The system implements strict transaction management for data consistency:

Transaction Principles

  1. Atomicity: All operations succeed or all fail
  2. Consistency: Data remains in valid state
  3. Isolation: Concurrent operations don’t interfere
  4. Durability: Committed changes persist

Rollback Strategy

When errors occur during processing:

  • Transaction is immediately aborted
  • All changes within transaction are reversed
  • System state returns to pre-operation condition
  • Error details are logged for debugging
  • User receives comprehensive error information

11.3 Recovery Mechanisms

stateDiagram-v2
    [*] --> Uploading
    Uploading --> Validating
    Validating --> ValidationFailed: Errors Found
    Validating --> CreatingEntities: No Errors
    CreatingEntities --> Failed: Error
    CreatingEntities --> Completed: Success
    ValidationFailed --> [*]
    Failed --> Retry: Manual Retry
    Retry --> Validating
    Completed --> [*]

Recovery Options

  • Validation Failed: User corrects data and re-uploads
  • Processing Failed: System admin investigates and retries
  • Partial Success: Rollback ensures no partial data
  • Retry Logic: Clean state allows safe retry

12. Performance Optimization

12.1 Batch Processing Strategy

The system optimizes performance through intelligent batching:

Batching Logic

  1. Dynamic Batch Sizing: Adjusts based on data complexity
  2. Parallel Processing: Multiple batches processed concurrently
  3. Resource Management: Limits concurrent operations
  4. Memory Optimization: Processes data in chunks

Benefits of Batching

  • Reduces memory footprint for large datasets
  • Improves response times through parallelization
  • Prevents database connection exhaustion
  • Enables progress tracking at batch level

12.2 Caching Strategy

Strategic caching reduces redundant operations:

Cache Implementation

  • Validation Cache: Stores results of expensive validation queries
  • Reference Data Cache: Keeps frequently accessed lookup data
  • Temporary Cache: Exists only during operation lifecycle
  • Cache Invalidation: Clears after operation completes

Performance Impact

  • Reduces database queries by up to 80%
  • Improves validation speed significantly
  • Enables larger batch processing
  • Reduces overall operation time

13. Conclusion

The Nimbly bulk operations feature represents a sophisticated system for handling large-scale data operations across multiple entities.
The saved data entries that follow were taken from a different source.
-- ==== Sys2Proof/Machine/Control.lean ====
section
/-! DEFINITION. Class 4 and the 16-bit control forms: transfers, joins, the ends of lanes, prefixes, and the instructions of a handler
(R67, R106 to R112, R152, R177, R178, R363 to R367, R384). -/

namespace Sys2Proof.Machine

/-! ### Transfers (R13, R14, R106 to R109) -/

/-- Counts an event of a core's lanes; the address engine and the scalar control core count none here. -/
def State.countLanes (s : State) (u code : Nat) : State :=
  if (s.warp u).kind == .warp then s.count (s.gridOf (s.warp u)) code 1 else s

/-- Sends each lane of F to its own address and priority, and counts the transfer (R14, R393). -/
def State.transfer (s : State) (i : Iss) (f : Nat → Lane → Lane) : State :=
  let old := s.warp i.u
  let s : State := s.updLanes i.u i.act (fun l k => if k.helper then k else f l k)
  let ends := (i.frag.filter (fun l => !(old.lane l).helper)).map (fun l =>
    if i.act.contains l then (s.warp i.u).lane l else (old.lane l).advance i.len)
  let s : State := s.countLanes i.u 0x0B
  match ends with
  | k :: r => if r.any (fun x => !x.sameEntry k) then s.countLanes i.u 0x0C else s
  | [] => s

/-- A lane's link registers at a call (R14). -/
def Lane.link (k : Lane) (ret : Word) (prio : BitVec 6) : Lane := { k.put 63 ret with lprio := prio }

/-- The call's link in every lane of F. After the last halfword of a parcel of 65,536 there is no code address, and the spec gives the link no
value: a free one in each lane (DESIGN CHOICE, log entry 14). -/
def State.linkAll (s : State) (i : Iss) : State :=
  if fitsAfter i.pc i.len then s.updLanes i.u i.act (fun _ k => k.link (codeAfter i.pc i.len) i.prio)
  else { s.updLanes i.u i.act (fun l k => k.link (lo32 (Config.freeValue (s.free + l))) i.prio) with free := s.free + 32 }

/-- On the address engine, whose lanes run in lock step, a transfer is taken by all of them or by none (R301; log entry 27). -/
def Iss.lockStep (i : Iss) (w : Warp) (ls : List Nat) : Bool := !w.isAe || ls.isEmpty || ls.length == i.frag.length

def execBra (o : BitVec 18) (p : BitVec 6) (s : State) : Out :=
  issue s { lpb := 0, prio := p, jump := 1, branch := true, sent := fun _ => some 0 } (fun i s =>
    match s.target i 2 o.toInt with
    | none => trap1 0x01
    | some t => if i.lockStep (s.warp i.u) i.act then .ok (s.transfer i (fun _ k => k.goto t p)) else trap1 0x04)

def execBrc (o : BitVec 14) (p : BitVec 6) (n : Bool) (c : BitVec 3) (s : State) : Out :=
  issue s { lpb := 0, prio := p, jump := 2, branch := true, sent := fun k => if k.pred c != n then some 0 else none } (fun i s =>
    let w := s.warp i.u
    let taken (l : Nat) : Bool := (w.lane l).pred c != n
    if !i.lockStep w (i.act.filter taken) then trap1 0x04
    else match s.target i 2 o.toInt with
      | none => if i.n.any taken then trap1 0x01 else .ok (s.transfer i (fun _ k => k.advance i.len))
      | some t => .ok (s.transfer i (fun l k => if taken l then k.goto t p else k.advance i.len)))

def execCall (o : BitVec 18) (p : BitVec 6) (s : State) : Out :=
  issue s { dsts := [63], lpb := 0, prio := p, jump := 1, branch := true, sent := fun _ => some 0 } (fun i s =>
    match s.target i 2 o.toInt with
    | none => trap1 0x01
    | some t => if i.lockStep (s.warp i.u) i.act then .ok ((s.linkAll i).transfer i (fun _ k => k.goto t p)) else trap1 0x04)

/-- CALLP (R108): Enter, then the slot of the parcel's entry table. -/
def execCallp (q : BitVec 16) (e : BitVec 6) (s : State) : Out :=
  issue s { dsts := [63], lpb := 0, ae := false, jump := 1, branch := true, sent := fun _ => some 0 } (fun i s =>
    let base : Word := q.setWidth 32 <<< 16
    enterAll s i true (i.n.map (fun l => (l, base))) (fun _ => base ||| e.setWidth 32) (fun s =>
      let w := s.warp i.u
      match s.entrySlot w.core w.ctx q.toNat e.toNat with
      | none => trap1 0x01
      | some (off, prio) => .ok ((s.linkAll i).transfer i (fun _ k => k.goto (base ||| BitVec.ofNat 32 off) (BitVec.ofNat 6 prio)))))

/-- A transfer through a register: Enter for every lane, then each lane's own target (R107, R109). -/
def toRegister (s : State) (n : Need) (isCall : Bool) (r : Nat) (prio : Lane → BitVec 6) : Out :=
  issue s { n with jump := 8, branch := true, sent := fun k => some (k.val r) } (fun i s =>
    let w := s.warp i.u
    let t (l : Nat) : Word := (w.lane l).val r
    if !i.lockStep w i.act || (w.isAe && disagree (i.n.map (fun l => (l, t l))) != 0) then trap1 0x04
    else enterAll s i isCall (i.n.map (fun l => (l, t l))) t (fun s =>
      let s : State := if isCall then s.linkAll i else s
      .ok (s.transfer i (fun l k => k.goto (t l) (prio k)))))

def execJmpr (a : RegE) (p : BitVec 6) (s : State) : Out :=
  toRegister s { srcs := [a.opd], lpb := 0, prio := p } false a.r.toNat (fun _ => p)

def execCallr (a : RegE) (p : BitVec 6) (s : State) : Out :=
  toRegister s { srcs := [a.opd], dsts := [63], lpb := 0, prio := p } true a.r.toNat (fun _ => p)

def execRetr (a : BitVec 6) (s : State) : Out :=
  toRegister s { srcs := [wait1 a], lpb := 0 } false a.toNat (fun k => k.lprio)

def execRet (s : State) : Out :=
  toRegister s { srcs := [wait1 63], lpb := 0, wlen := 1 } false 63 (fun k => k.lprio)

/-! ### Joins (R152, R177, R178) -/

def Warp.setJoin (w : Warp) (j : Nat) (e : Word) : Warp := { w with joins := Map.setD w.joins j e 0 }

def execJenrol (j : BitVec 3) (s : State) : Out :=
  issue s { lpb := 0, scc := false, ae := false } (fun i s =>
    .ok ((s.updWarp i.u (fun w => w.setJoin j.toNat (w.joinE j.toNat ||| maskOf i.n))).adv i))

/-- JWAIT: lanes in E park with the priority written here; others advance (R152). -/
def jwait (s : State) (wlen : Nat) (j : BitVec 3) (p : BitVec 6) : Out :=
  issue s { lpb := 0, scc := false, ae := false, prio := p, wlen := wlen } (fun i s =>
    let e := (s.warp i.u).joinE j.toNat
    .ok ((s.adv i).updLanes i.u (i.n.filter (bitAt e)) (fun _ k =>
      { k with place := .join j.toNat, prio := p, frag := if p == 63 then k.frag else 0 })))

def execJwait (j : BitVec 3) (p : BitVec 6) (s : State) : Out := jwait s 2 j p

def execJwait16 (j : BitVec 3) (p : BitVec 6) (s : State) : Out := jwait s 1 j p

def execJleave (j : BitVec 3) (s : State) : Out :=
  issue s { lpb := 0, scc := false, ae := false } (fun i s =>
    .ok ((s.updWarp i.u (fun w => w.setJoin j.toNat (w.joinE j.toNat &&& ~~~ maskOf i.n))).adv i))

/-! ### Ends (R110, R360, R361, R272) -/

/-- Registers of the lanes that no value has reached yet. -/
def Warp.emptiesOf (w : Warp) (ls : List Nat) : List (Nat × Nat) :=
  ls.foldl (fun acc l => acc ++ ((w.lane l).x.filter (fun c => match c.2.fe with | .empty _ => true | _ => false)).map (fun c => (l, c.1))) []

/-- Lanes end in their handler; where it has CONTAINED, their grid ends with that status (R360, R362, R366) (DEDUCED, log entry 99). -/
def State.endHandler (s : State) (u : Nat) (ls : List Nat) : State :=
  let w := s.warp u
  let t : State := s.endLanes u ls
  if ls.any (fun l => !(w.lane l).helper && (w.lane l).tcause == 0x16) then t.kill (s.gridOf w) 3 0 else t

/-- EXIT waits for the lane's registers, then ends the lane: as TEXIT in a handler; ILLEGAL inside a task otherwise (DEDUCED, log entry
39). An orphaned register, whose value will never come, does not hold it back (DESIGN CHOICE, log entry 105). -/
def exitBy (s : State) (wlen : Nat) : Out :=
  issue s { lpb := 0, wlen := wlen } (fun i s =>
    let w := s.warp i.u
    let e := w.emptiesOf i.n
    if !i.handler && i.n.any (fun l => (w.lane l).task.isSome) then trap1 0x01
    else if !e.isEmpty then .wait (if e.any (fun p => (w.lane p.1).isLong p.2) then some (.regs e) else none)
    else match w.kind with
      | .ae _ _ _ _ => .fin (s.aeEnd i.u 1)
      | .scc c => .fin (s.haltScc i.u c)
      | .warp =>
        if i.handler then .fin (s.endHandler i.u i.n)
        else .fin ((s.updWarp i.u (fun k => k.exitLanes (s.block w.block).helperExit i.n)).afterLanes i.u))

def execExit (s : State) : Out := exitBy s 2

def execExit16 (s : State) : Out := exitBy s 1

/-- TRAP (R111): SOFTWARE with the code as detail; the lanes resume after it. -/
def execTrap (c : BitVec 16) (s : State) : Out :=
  issue s { lpb := 0, ae := false } (fun _ _ => trap1 0x12 0 (c.setWidth 32))

/-- BRK (R384): BREAKPOINT for the fragment. -/
def execBrk (s : State) : Out :=
  issue s { lpb := 0, ae := false, scc := false } (fun _ _ => trap1 0x13)

/-! ### NOP, YIELD and the prefixes (R67, R112) -/

def execNop (s : State) : Out := issue s { lpb := 0, wlen := 1 } (fun i s => .ok (s.adv i))

def execYield (s : State) : Out := issue s { lpb := 0, wlen := 1, ae := false, yields := true } (fun i s => .ok (s.adv i))

/-- A prefix is remembered with its group; one too many, or one in the last halfword of the parcel, is a prefix error, which no
guard excuses (R67, R86). -/
def State.prefixBy (s : State) (u : Nat) (w : Warp) (f : Pfx → Option Pfx) : State :=
  if w.busy then s
  else match w.head with
    | none => s
    | some h =>
      let p := w.prefixAt h
      let last := (s.parcel w.core w.ctx (h.pc.toNat / 65536)).length ≤ h.pc.toNat % 65536 + p.len + 1
      match (if last then none else f p) with
      | some q => s.updWarp u (fun w => { w with pfx := some { q with len := p.len + 1 } })
      | none =>
        let frag := w.entry h
        s.fragTrap ⟨u, h.pc, h.prio, p.len + 1, frag, frag, frag.filter (fun l => !(w.lane l).helper), 0⟩ 0x01 (fun _ => ⟨0x01, 0, 0⟩)

/-- A prefix of the acting agent. -/
def prefixed (s : State) (f : Pfx → Option Pfx) : Out :=
  match s.cur with
  | none => .fault .noAgent
  | some u => match Map.get? s.warps u with
    | none => .fault .noAgent
    | some w => .next (s.prefixBy u w f)

def execGuard (n : Bool) (p : BitVec 3) (s : State) : Out :=
  prefixed s (fun x => if x.guard.isSome then none else some { x with guard := some (n, p) })

def execWaitk (k : BitVec 8) (s : State) : Out :=
  prefixed s (fun x => if x.wait.isSome then none else some { x with wait := some k })

/-! ### Leaving a handler (R363 to R367) -/

/-- Whether a lane returns to the instruction whose watchpoint it has met (R362). -/
def Lane.again (k : Lane) : Bool := k.tcause == 0x14 && k.resumePc == k.tpc

/-- RETT: a watchpoint is not checked in the instruction that a WATCHPOINT's lane resumes at (R362). -/
def execRett (s : State) : Out :=
  issue s { lpb := 0, ae := false, handler := true, jump := 1, sent := fun _ => some 0 } (fun i s =>
    .ok (i.n.foldl (fun s l => s.leaveHandler i.u l)
      (s.updLanes i.u i.act (fun _ k => if k.helper then k else { k.rett with noWatch := k.again }))))

def execSetrpc (a b : Src) (s : State) : Out :=
  issue s { srcs := [a.opd, b.opd], lpb := 0, ae := false, handler := true, perWarp := true } (fun i s =>
    let w := s.warp i.u
    agree i (fun l => s.get w l (w.lane l) a) (fun m =>
      .ok ((s.updLanes i.u (i.act.filter (bitAt m)) (fun l k => { k with resumePc := s.get w l k b, resumePast := false })).adv i)))

/-- TEXIT (R366). -/
def execTexit (a : Src) (s : State) : Out :=
  issue s { srcs := [a.opd], lpb := 0, ae := false, handler := true, perWarp := true } (fun i s =>
    let w := s.warp i.u
    agree i (fun l => s.get w l (w.lane l) a) (fun m =>
      let s : State := s.adv i
      match w.kind with
      | .scc c => if (i.act.filter (bitAt m)).isEmpty then .ok s else .fin (s.haltScc i.u c)
      | _ => .fin (s.endHandler i.u (i.act.filter (bitAt m)))))

/-- A debug session parks the warp (R386): every fragment leaves the frontier; the lanes that asked will go on as after RETT. -/
def Warp.park (w : Warp) (ls : List Nat) : Warp :=
  { w with lanes := Map.mapV w.lanes (fun l k =>
      if ls.contains l then { k.rett with place := .debug, noWatch := k.again }
      else if k.ready then { k with place := .debug } else k) }

/-- TSVC: the fragment leaves the frontier until the firmware replies (R367); a debug request to an attached session parks the warp. -/
def execTsvc (s : State) : Out :=
  issue s { lpb := 0, ae := false, handler := true } (fun i s =>
    let w := s.warp i.u
    let cause := ((i.n.head?).map (fun l => (w.lane l).tcause)).getD 0
    if w.kind == .warp && (cause == 0x13 || cause == 0x14) && (s.ctx w.ctx).debug then .ok (s.updWarp i.u (fun w => w.park i.n))
    else .ok (s.updLanes i.u i.n (fun _ k => { k with place := .tsvc })))

end Sys2Proof.Machine
end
The architecture demonstrates several key strengths:

  1. Separation of Concerns: Clear separation between API layers, business logic, and data access
  2. Robust Validation: Multi-stage validation ensures data integrity
  3. Transaction Management: Proper transaction handling prevents partial updates
  4. Scalability: Batch processing and async operations support large datasets
  5. Error Handling: Comprehensive error tracking and recovery mechanisms
  6. Security: Input validation, authentication, and authorization at multiple levels

The system’s modular design allows for easy extension and maintenance, while the event-driven architecture enables loose coupling between services. The comprehensive validation framework ensures data quality, and the performance optimizations handle large-scale operations efficiently.